Несмотря на непоколебимую самоуверенность и свою демоническую энергию, он все больше напоминал Самсона, доведенного до безумия своими мучителями и вслепую наносящего удары. В его корреспонденции этого периода появляется нотка деспотизма, что не делает чести человеку, который снова и снова выступал как покровитель здравого смысла и гражданских добродетелей. В письме губернатору Антверпена относительно бунтующих голландцев он пишет: «Сожгите ближайшую деревню, надевшую кокарды Оранского дома, и издайте приказ о расстреле первого, кто будет пойман с такой кокардой». Признаки истерики прорываются почти во всех письмах, продиктованных им до отъезда в армию: «Вы должны сделать то-то…», «Он должен сделать то-то…», «Этого нельзя потерпеть…», «Злонамеренные будут преданы скорому суду…». Он словно видел себя одураченным и измученным отцом огромного неуправляемого семейства, чьи выходки и безумства обращают все вокруг в руины, и поэтому подвергающим его безжалостным наказаниям. Но Наполеон не брал на себя ответственности за войну, обескровившую Европу. Ни тогда, ни позже он не признавал за собой вины за какую-либо из войн, кроме войны на Пиренейском полуострове, которую искренне считал своей ошибкой.

II

Но даже теперь время еще оставалось. Союзников, остановившихся на Рейне, никак нельзя было назвать братством, каким в этот кризисный момент европейской истории они представлялись последующим поколениям. Наоборот, они были брюзгливым, переменчивым, неискренним, запутавшимся сборищем эгоистов, раздираемых взаимным недоверием и сходившихся только в одном — в непреклонной вере в абсолютизм. Кроме этого, они едва ли хоть в чем-то соглашались друг с другом. Англия, от лица которой выступал холодный и непостижимый Каслри*, была, как всегда, озабочена восстановлением в Европе баланса сил, который бы обеспечил ее превосходство на морях. Для этого было абсолютно необходимо, чтобы лежащие точно напротив ее берегов Нидерланды сохранили независимость. Ради этого она снова и снова сражалась в прошлые столетия, и еще дважды ей придется так делать в XX веке.

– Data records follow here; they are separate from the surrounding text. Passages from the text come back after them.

/-- `FirInit`: a fault, or the four checks passed (45_fir.md R181). -/
theorem firInit_cases {i : Instr} {sl : SlotNo} {bb bl cb cl : Word} {s t : State}
    (h : firInit i sl bb bl cb cl s = .next t) :
    Faulted i s t ∨
      (bl ≠ 0 ∧ cl.toNat ≤ bl.toNat ∧ bb.toNat + bl.toNat ≤ s.memWords ∧ cb.toNat + cl.toNat ≤ s.memWords ∧
        t = advance (putFir sl (firInitSlot bb bl cb cl) (memZero bb.toNat bl.toNat s))) := by
  unfold firInit at h
  split at h
  · exact Or.inl ⟨_, _, (raise_eq_next.1 h).symm⟩
  · split at h
    · exact Or.inl ⟨_, _, (raise_eq_next.1 h).symm⟩
    · split at h
      · exact Or.inl ⟨_, _, (raise_eq_next.1 h).symm⟩
      · split at h
        · exact Or.inl ⟨_, _, (raise_eq_next.1 h).symm⟩
        · exact Or.inr ⟨by assumption, by omega, by omega, by omega, (complete_eq_next.1 h).symm⟩

theorem exec_firinit_cases {sl : SlotNo} {ra rb rc : Reg} {s t : State} (h : exec (.firinit sl ra rb rc) s = .next t) :
    Faulted (.firinit sl ra rb rc) s t ∨
      ((∃ b, s.fir[sl.toNat]? = some b) ∧ readReg s rb ≠ 0 ∧ (readReg s rb).toNat ≤ (readReg s rb).toNat ∧
        (readReg s ra).toNat + (readReg s rb).toNat ≤ s.memWords ∧
        (readReg s rc).toNat + (readReg s rb).toNat ≤ s.memWords ∧
        t = advance (putFir sl (firInitSlot (readReg s ra) (readReg s rb) (readReg s rc) (readReg s rb))
          (memZero (readReg s ra).toNat (readReg s rb).toNat s))) := by
  simp only [exec, execFirinit, withSlot_eq_next] at h
  rcases h with ⟨_, h⟩ | ⟨b, hb, h⟩
  · exact Or.inl ⟨_, _, h.symm⟩
  · exact (firInit_cases h).imp_right fun h => ⟨⟨b, hb⟩, h⟩

theorem exec_firinit2_cases {sl : SlotNo} {ra rb rc re : Reg} {s t : State} (h : exec (.firinit2 sl ra rb rc re) s = .next t) :
    Faulted (.firinit2 sl ra rb rc re) s t ∨
      ((∃ b, s.fir[sl.toNat]? = some b) ∧ readReg s rb ≠ 0 ∧ (readReg s re).toNat ≤ (readReg s rb).toNat ∧
        (readReg s ra).toNat + (readReg s rb).toNat ≤ s.memWords ∧
        (readReg s rc).toNat + (readReg s re).toNat ≤ s.memWords ∧
        t = advance (putFir sl (firInitSlot (readReg s ra) (readReg s rb) (readReg s rc) (readReg s re))
          (memZero (readReg s ra).toNat (readReg s rb).toNat s))) := by
  simp only [exec, execFirinit2, withSlot_eq_next] at h
  rcases h with ⟨_, h⟩ | ⟨b, hb, h⟩
  · exact Or.inl ⟨_, _, h.symm⟩
  · exact (firInit_cases h).imp_right fun h => ⟨⟨b, hb⟩, h⟩

theorem exec_firupd_cases {sl : SlotNo} {ra : Reg} {s t : State} (h : exec (.firupd sl ra) s = .next t) :
    Faulted (.firupd sl ra) s t ∨
      ∃ b, s.fir[sl.toNat]? = some b ∧ b.valid = true ∧ t = 
        advance (firUpdate sl b (readReg s ra) s) := by
  simp only [exec, execFirupd, withSlot_eq_next, needValid_eq_next, complete_eq_next] at h
  rcases h with ⟨_, h⟩ | ⟨b, hb, ⟨_, h⟩ | ⟨hv, h⟩⟩
  · exact Or.inl ⟨_, _, h.symm⟩
  · exact Or.inl ⟨_, _, h.symm⟩
  · exact Or.inr ⟨b, hb, hv, h.symm⟩

theorem exec_firupdavg_cases {sl : SlotNo} {ra : Reg} {s t : State} (h : exec (.firupdavg sl ra) s = .next t) :
    Faulted (.firupdavg sl ra) s t ∨
      ∃ b, s.fir[sl.toNat]? = some b ∧ b.valid = true ∧ t = 
        advance (putFir sl (firPushedAvg b (memRead s (bufAddr b b.index.toNat)) (readReg s ra))
          (memWrite (bufAddr b b.index.toNat) (readReg s ra) s)) := by
  simp only [exec, execFirupdavg, withSlot_eq_next, needValid_eq_next, complete_eq_next] at h
  rcases h with ⟨_, h⟩ | ⟨b, hb, ⟨_, h⟩ | ⟨hv, h⟩⟩
  · exact Or.inl ⟨_, _, h.symm⟩
  · exact Or.inl ⟨_, _, h.symm⟩
  · exact Or.inr ⟨b, hb, hv, h.symm⟩

theorem exec_firapply_cases {sl : SlotNo} {rd : Reg} {s t : State} (h : exec (.firapply sl rd) s = .next t) :
    Faulted (.firapply sl rd) s t ∨
      ∃ b, s.fir[sl.toNat]? = some b ∧ b.valid = true ∧ t = 
        advance (writeReg rd (firOutput s.mem b) s) := by
  simp only [exec, execFirapply, withSlot_eq_next, needValid_eq_next, complete_eq_next] at h
  rcases h with ⟨_, h⟩ | ⟨b, hb, ⟨_, h⟩ | ⟨hv, h⟩⟩
  · exact Or.inl ⟨_, _, h.symm⟩
  · exact Or.inl ⟨_, _, h.symm⟩
  · exact Or.inr ⟨b, hb, hv, h.symm⟩

theorem exec_firpavg_cases {sl : SlotNo} {rd ra : Reg} {s t : State} (h : exec (.firpavg sl rd ra) s = .next t) :
    Faulted (.firpavg sl rd ra) s t ∨
      ∃ b, s.fir[sl.toNat]? = some b ∧ b.valid = true ∧ (readReg s ra).toNat ≤ b.bufLength.toNat ∧
        t = advance (writeReg rd (firPartialAverage s.mem b (readReg s ra)) s) := by
  simp only [exec, execFirpavg, withSlot_eq_next, needValid_eq_next] at h
  rcases h with ⟨_, h⟩ | ⟨b, hb, ⟨_, h⟩ | ⟨hv, h⟩⟩
  · exact Or.inl ⟨_, _, h.symm⟩
  · exact Or.inl ⟨_, _, h.symm⟩
  · split at h
    · exact Or.inl ⟨_, _, (raise_eq_next.1 h).symm⟩
    · exact Or.inr ⟨b, hb, hv, by omega, (complete_eq_next.1 h).symm⟩
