-- ==== Sys2Proof/Tests/Slice0.lean ====
section
/-! SUPPORT. Tests of the model on small states, and for every statement with hypotheses a witness that meets them.

The expected values come from spec/: the words and vectors of 95_test_vectors.md (V1 to V10, sections 2.1 to 2.9),
the tables of the section files, or, where a comment says "by hand", exact binary arithmetic on the rule's formula. -/

namespace Sys2Proof.Tests

open Sys2Proof Sys2Proof.Machine Sys2Proof.Safety

/-! ## Helpers -/

/-- The command completes and the state after it meets `p`. -/
def runs (i : Instr) (s : State) (p : State → Bool) : Bool :=
  match exec i s with
  | .next t => !faultBit t.status && decide (t.seq = s.seq + 1) && p t
  | .fault _ => false
  | .refused _ => false

/-- The command takes the fault `c` with `FINFO = info`, and `SEQ` stays. -/
def faults (i : Instr) (s : State) (c : Cause) (info : Word) : Bool :=
  match exec i s with
  | .next t => faultBit t.status && decide (t.cause = causeCode c ∧ t.finfo = info ∧ t.fseq = s.seq ∧ t.seq = s.seq)
  | .fault _ => false
  | .refused _ => false

/-- The step has a next state that meets `p`. -/
def steps (s : State) (p : State → Bool) : Bool :=
  match step s with
  | .next t => p t
  | .fault _ => false
  | .refused _ => false

/-- The step takes a fault, and the state it carries meets `p`. -/
def stepFaults (s : State) (p : State → Bool) : Bool :=
  match step s with
  | .next _ => false
  | .fault (.faulted t) => p t
  | .refused _ => false

theorem next_of_runs {i : Instr} {s : State} {p : State → Bool} (h : runs i s p = true) :
    ∃ t, exec i s = .next t ∧ faultBit t.status = false ∧ t.seq = s.seq + 1 ∧ p t = true := by
  unfold runs at h
  split at h
  · exact ⟨_, by assumption, by simpa [and_assoc] using h⟩
  · cases h
  · cases h

theorem next_of_steps {s : State} {p : State → Bool} (h : steps s p = true) :
    ∃ t, step s = .next t ∧ p t = true := by
  unfold steps at h
  split at h
  · exact ⟨_, by assumption, h⟩
  · cases h
  · cases h

/-- A small machine: two slots of each kind, 16 words of data memory, a queue of two words. -/
def tinyConfig : Config :=
  { nBq := 2, nCas := 2, nPt1 := 2, nFir := 2, nSlew := 2, memWords := 16, cmdqDepth := 2 }

def tiny : State := State.resetWith tinyConfig

/-- The coefficients of V10. -/
def v10 : Section :=
  { b0 := 0x3F000000, b1 := 0x3E800000, b2 := 0x3E000000, a1 := 0xBF000000, a2 := 0x3E800000
    x1 := 0, x2 := 0, y1 := 0, y2 := 0 }
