-- ==== Sys2Proof/Syntax.lean ====
section
/-! DEFINITION. The commands: one constructor for each row of spec/opcode_table.json (30_encoding.md R84). -/

namespace Sys2Proof

/-- A ring's element kind, RING_NEW's FL bit (40_ring.md R101). -/
inductive RingKind where
  | complex
  | byte
deriving DecidableEq, Repr

/-- A command. `r` is the RS field (30_encoding.md R81); the Bool and kind arguments are the FL field
(R82). All other operands come from the argument registers (R85). -/
inductive Instr where
  | ringNew (r : Fin 16) (kind : RingKind)
  | ringSize (r : Fin 16)
  | ringAt (r : Fin 16)
  | ringPush1 (r : Fin 16)
  | ringPushN (r : Fin 16)
  | ringRead (r : Fin 16)
  | fft
  | ifft
  | ofdmTx
  | ofdmRx
  | qamEnc
  | qamDecHard
  | qamDecSoft
  | qamLlr
  | awgnInit (seedGiven : Bool)
  | awgnSnr
  | awgnApply (unitPower : Bool)
deriving DecidableEq, Repr

end Sys2Proof
end

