theorem ringNewResult_follows (r : Fin 16) (kind : RingKind) :
    (ringNewResult (s.withHostRegs u) r kind q).Follows u (ringNewResult s r kind q) :=
  State.withRing_follows fun _ => .guard <| .guard <| .guard rfl

theorem ringSizeResult_follows (r : Fin 16) :
    (ringSizeResult (s.withHostRegs u) r q).Follows u (ringSizeResult s r q) :=
  State.withValidRing_follows fun _ => rfl

theorem ringAtResult_follows (r : Fin 16) :
    (ringAtResult (s.withHostRegs u) r q).Follows u (ringAtResult s r q) :=
  State.withValidRing_follows fun _ => .guard <| .guard <| .guard rfl

theorem ringPush1Result_follows (r : Fin 16) :
    (ringPush1Result (s.withHostRegs u) r q).Follows u (ringPush1Result s r q) :=
  State.withValidRing_follows fun _ => .guard <| .guard rfl

theorem ringPushNResult_follows (r : Fin 16) :
    (ringPushNResult (s.withHostRegs u) r q).Follows u (ringPushNResult s r q) :=
  State.withValidRing_follows fun _ => .guard <| .guard <| by
    rw [State.writeSlots_withHostRegs]
    rfl

theorem ringReadResult_follows (r : Fin 16) :
    (ringReadResult (s.withHostRegs u) r q).Follows u (ringReadResult s r q) :=
  State.withValidRing_follows fun _ => .guard <| .guard rfl

theorem transformResult_follows (inverse : Bool) :
    (transformResult (s.withHostRegs u) inverse q).Follows u (transformResult s inverse q) :=
  .guard <| .guard <| .guard rfl

theorem ofdmTxResult_follows : (ofdmTxResult (s.withHostRegs u) q).Follows u (ofdmTxResult s q) :=
  .guard <| .guard <| .guard <| .guard <| .guard <| .guard rfl

theorem ofdmRxResult_follows : (ofdmRxResult (s.withHostRegs u) q).Follows u (ofdmRxResult s q) :=
  .guard <| .guard <| .guard <| .guard <| .guard rfl

theorem qamEncResult_follows : (qamEncResult (s.withHostRegs u) q).Follows u (qamEncResult s q) :=
  .guard <| .guard <| .guard rfl

theorem qamDecHardResult_follows : (qamDecHardResult (s.withHostRegs u) q).Follows u (qamDecHardResult s q) :=
  .guard <| .guard <| .guard <| by
    dsimp only
    rw [State.prec_withHostRegs, State.loadCs_withHostRegs, State.drawing_withHostRegs_fst]
    split <;> rfl

theorem qamDecSoftResult_follows : (qamDecSoftResult (s.withHostRegs u) q).Follows u (qamDecSoftResult s q) :=
  .guard <| .guard <| .guard rfl

theorem qamLlrResult_follows : (qamLlrResult (s.withHostRegs u) q).Follows u (qamLlrResult s q) :=
  .guard <| .guard <| .guard <| .guard rfl

theorem awgnInitResult_follows (seedGiven : Bool) :
    (awgnInitResult (s.withHostRegs u) seedGiven q).Follows u (awgnInitResult s seedGiven q) :=
  rfl

theorem awgnSnrResult_follows : (awgnSnrResult (s.withHostRegs u) q).Follows u (awgnSnrResult s q) :=
  .guard rfl

theorem awgnApplyResult_follows (unit : Bool) :
    (awgnApplyResult (s.withHostRegs u) unit q).Follows u (awgnApplyResult s unit q) :=
  .guard <| .guard <| .guard <| .guard <| .guard <| .guard <| by
    split <;> rfl

end

/-- No command reads or writes the registers the host may write while BUSY (70_reset_and_hazards.md R266). -/
theorem exec_withHostRegs (i : Instr) (s u : State) :
    exec i (s.withHostRegs u) = mapNext (fun t => t.withHostRegs u) (exec i s) := by
  cases i with
  | ringNew r kind => exact State.perform_withHostRegs fun q => ringNewResult_follows u s q r kind
  | ringSize r => exact State.perform_withHostRegs fun q => ringSizeResult_follows u s q r
  | ringAt r => exact State.perform_withHostRegs fun q => ringAtResult_follows u s q r
  | ringPush1 r => exact State.perform_withHostRegs fun q => ringPush1Result_follows u s q r
  | ringPushN r => exact State.perform_withHostRegs fun q => ringPushNResult_follows u s q r
  | ringRead r => exact State.perform_withHostRegs fun q => ringReadResult_follows u s q r
  | fft => exact State.perform_withHostRegs fun q => transformResult_follows u s q false
  | ifft => exact State.perform_withHostRegs fun q => transformResult_follows u s q true
  | ofdmTx => exact State.perform_withHostRegs (ofdmTxResult_follows u s)
  | ofdmRx => exact State.perform_withHostRegs (ofdmRxResult_follows u s)
  | qamEnc => exact State.perform_withHostRegs (qamEncResult_follows u s)
  | qamDecHard => exact State.perform_withHostRegs (qamDecHardResult_follows u s)
  | qamDecSoft => exact State.perform_withHostRegs (qamDecSoftResult_follows u s)
  | qamLlr => exact State.perform_withHostRegs (qamLlrResult_follows u s)
  | awgnInit seedGiven => exact State.perform_withHostRegs fun q => awgnInitResult_follows u s q seedGiven
  | awgnSnr => exact State.perform_withHostRegs (awgnSnrResult_follows u s)
  | awgnApply unitPower => exact State.perform_withHostRegs fun q => awgnApplyResult_follows u s q unitPower
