/-- The reset word of the register at `gwa` (0 where there is no register, R40). -/
def resetWord (gwa : Nat) : Word :=
  match regAt gwa with
  | none => 0
  | some (g, i) =>
    match g.resets with
    | [w] => BitVec.ofNat 16 w
    | ws => BitVec.ofNat 16 (ws.getD i 0)

/-- The bits of field `f` as a mask over the word. -/
def RegField.mask (f : RegField) : Nat := (2 ^ (f.hi + 1 - f.lo) - 1) * 2 ^ f.lo

/-- The bits of the fields of `g` that satisfy `p`, as a mask. -/
def RegGroup.maskOf (g : RegGroup) (p : RegField → Bool) : Nat :=
  (g.fields.filter p).foldl (fun m f => m ||| f.mask) 0

/-- Whether the value `w` puts an accepted value in field `f` (R17). -/
def RegField.accepts (f : RegField) (w : Nat) : Bool :=
  f.ok.isEmpty || f.ok.any (fun r => r.1 ≤ bitsOf w f.hi f.lo && bitsOf w f.hi f.lo ≤ r.2)

end Sys2Proof.Machine
end

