/-! ## Aerial front ends (chapter 03) -/

/-- Front-end state beyond the registers (R77 to R100). FESM states, causes and path states are in FE_STAT. -/
structure FeSt where
  /-- LO calibration runs (R89). -/
  loCalRunning : Bool := false
  /-- `ClkSt.age` at which each FESM entered its state, or, in FAULT with cause SHORT, at which its retry interval began (R79,
  R94); at which each path entered CAL (R98); and at which lock was lost in RUN (R92). -/
  fesmAt : List Nat := [0, 0]
  pathAt : List Nat := [0, 0, 0, 0, 0, 0]
  lostAt : Option Nat := none
  /-- Good and bad windows in a row of each LO's frequency check, and `ClkSt.age` at which its window began (R88). -/
  loGood : List Nat := [0, 0, 0]
  loBad : List Nat := [0, 0, 0]
  loFrom : List Nat := [0, 0, 0]
  /-- The path's calibration has passed in the GAIN_CAL in progress (R94, R98). -/
  calOk : List Bool := [false, false, false, false, false, false]
  /-- Band sample of the tick in progress at which the path stopped (R93). -/
  cut : List (Option Nat) := [none, none, none, none, none, none]
  /-- GAIN_CAL of the aerial has passed; RUN is entered at the next tick edge (R94). -/
  gainCalOk : List Bool := [false, false]
  /-- Paths that go to OFF, to CAL, to RUN at the next tick edge (R96, R97, R92). -/
  toOff : List Bool := [false, false, false, false, false, false]
  toCal : List Bool := [false, false, false, false, false, false]
  toRun : List Bool := [false, false, false, false, false, false]
  /-- Paths in HOLD because their LO relocks (R91, R92). -/
  loHold : List Bool := [false, false, false, false, false, false]
  /-- The path delivers samples now (R93). -/
  deliver : List Bool := [false, false, false, false, false, false]
  /-- The path has delivered samples without a break since the last tick edge (R93). -/
  whole : List Bool := [false, false, false, false, false, false]
  /-- The path delivered samples through the whole of the last tick (R93). -/
  lastWhole : List Bool := [false, false, false, false, false, false]
  /-- The bias switch has been closed since the last tick edge (R78). -/
  biasWhole : List Bool := [false, false]
  /-- The bias switch was open when the limp switch put the FESM in FAULT, and stays so (R90). -/
  limpOpen : List Bool := [false, false]
  /-- Ticks in a row with VIN_ANT below 5.70 V (R80). -/
  vinOk : Nat := 0
  deriving DecidableEq, Repr


/-! ## Sample conditioning (chapter 04) -/

/-- A complex sum. -/
structure Cplx where
  re : Int := 0
  im : Int := 0
  deriving DecidableEq, Repr

/-- A sample that a path has taken: I and Q as the ADCs deliver them (R85), and the mixer's output, zero where the path
delivers zeros (R93, R107). -/
structure Taken where
  i : Int
  q : Int
  x : Cplx
  deriving DecidableEq, Repr

/-- A sample at the blanker: over the threshold; within HOLD of such a sample; blanking on (R109). -/
structure Blank where
  x : Cplx := {}
  hit : Bool := false
  held : Bool := false
  en : Bool := false
  deriving DecidableEq, Repr

/-- A sample on its way to the fabric (R124): after the blanker, and requantised (R120). -/
structure Lined where
  x : Cplx := {}
  i : Int := 0
  q : Int := 0
  deriving DecidableEq, Repr

/-- The last two inputs and outputs of a second-order filter (R111). -/
structure Biquad where
  x1 : Cplx := {}
  x2 : Cplx := {}
  y1 : Cplx := {}
  y2 : Cplx := {}
  deriving DecidableEq, Repr

/-- Sample conditioning beyond the registers (R105 to R123). -/
structure DfeSt where
  /-- The mixers' phase accumulators, one per band, and the decimator's, in 1/65,536 cycle (R107, R108, R122). -/
  mixPhase : List Nat := [0, 0, 0]
  decPhase : Nat := 0
  /-- Band samples since the decimator's last output (R122, R123). -/
  decCount : Nat := 0
  /-- Band sample of the tick in progress from which these phases count: 0, or that of a release within the tick. -/
  phaseFrom : Nat := 0
  /-- Samples that each path has taken since the tick edge, and since its AGC window began (R81). -/
  taken : List (List Taken) := [[], [], [], [], [], []]
  win : List (List Taken) := [[], [], [], [], [], []]
  /-- Each path at the tick edge: samples that the blanker still holds back, samples left of its HOLD (R109), the notch
  filters, eight to a path (R111), and the samples on their way to the fabric (R124). -/
  tail : List (List Blank) := List.replicate 6 (List.replicate 4 {})
  hold : List Nat := [0, 0, 0, 0, 0, 0]
  notch : List Biquad := List.replicate 48 {}
  line : List (List Lined) := List.replicate 6 (List.replicate 20 {})
  /-- Inputs of the decimator's filter, the latest first (R122). -/
  decHist : List Cplx := []
  /-- Changes within the tick in progress: (path, band sample, DFE_BLANK before) and (notch, band sample, frequency before). -/
  blankLog : List (Nat × Nat × Nat) := []
  trackLog : List (Nat × Nat × Int) := []
  /-- Tracked frequency of each notch (R113), signed, in 1,250 Hz. -/
  track : List Int := List.replicate 48 0
  /-- Consecutive spectra in which an assigned notch's bin stayed below CW_TH − 3 dB (R112). -/
  quiet : List Nat := List.replicate 48 0
  /-- Assignments (notch, frequency) and releases that take effect at the next tick edge (R112). -/
  assign : List (Nat × Int) := []
  release : List Nat := []
  /-- CW and UNCOV of each path's last spectrum (R118). -/
  cw : List Bool := [false, false, false, false, false, false]
  uncov : List Bool := [false, false, false, false, false, false]
  /-- Ticks for which UNCOV, BROAD, PULSE of each path have been 0 (R119). -/
  zeroTicks : List Nat := List.replicate 18 0
  /-- CAP waits for the next tick edge. -/
  cap : List Bool := [false, false, false, false, false, false]
  /-- The requantiser gain applied now (R121). -/
  reqGain : List Nat := [32, 32, 32, 32, 32, 32]
  /-- Spectra are taken in this tick; spectra of the last tick wait to be written; which paths delivered (R115). -/
  specRun : Bool := false
  specReady : Bool := false
  specValid : List Bool := [false, false, false, false, false, false]
  /-- The buffer the next spectra go to, and the spectra that wait to be written (R115, R116). -/
  specBuf : Nat := 0
  spectra : List (List Word) := [[], [], [], [], [], []]
  deriving DecidableEq, Repr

У пруссаков, в сущности, не было какой-либо общей цели, даже среди них самих. Блюхер и его помощники горели жаждой мести, идеалист Штайн добивался немецкого единства, король — любого увеличения своей державы при условии, что ее население подчинится воле Гогенцоллернов.

Австрийцы, во главе с Меттернихом, желали не большего, чем ограничить владения Наполеона естественными границами — как они их понимали, — и не имели ничего против того, чтобы он продолжал угрожать британскому судоходству на севере, позволив Вене восстановить свою власть над Италией и вернув Австрии адриатические провинции. Больше всего Меттерних боялся сильной Пруссии, которая бы угрожала доминирующей позиции Австрии в Европе.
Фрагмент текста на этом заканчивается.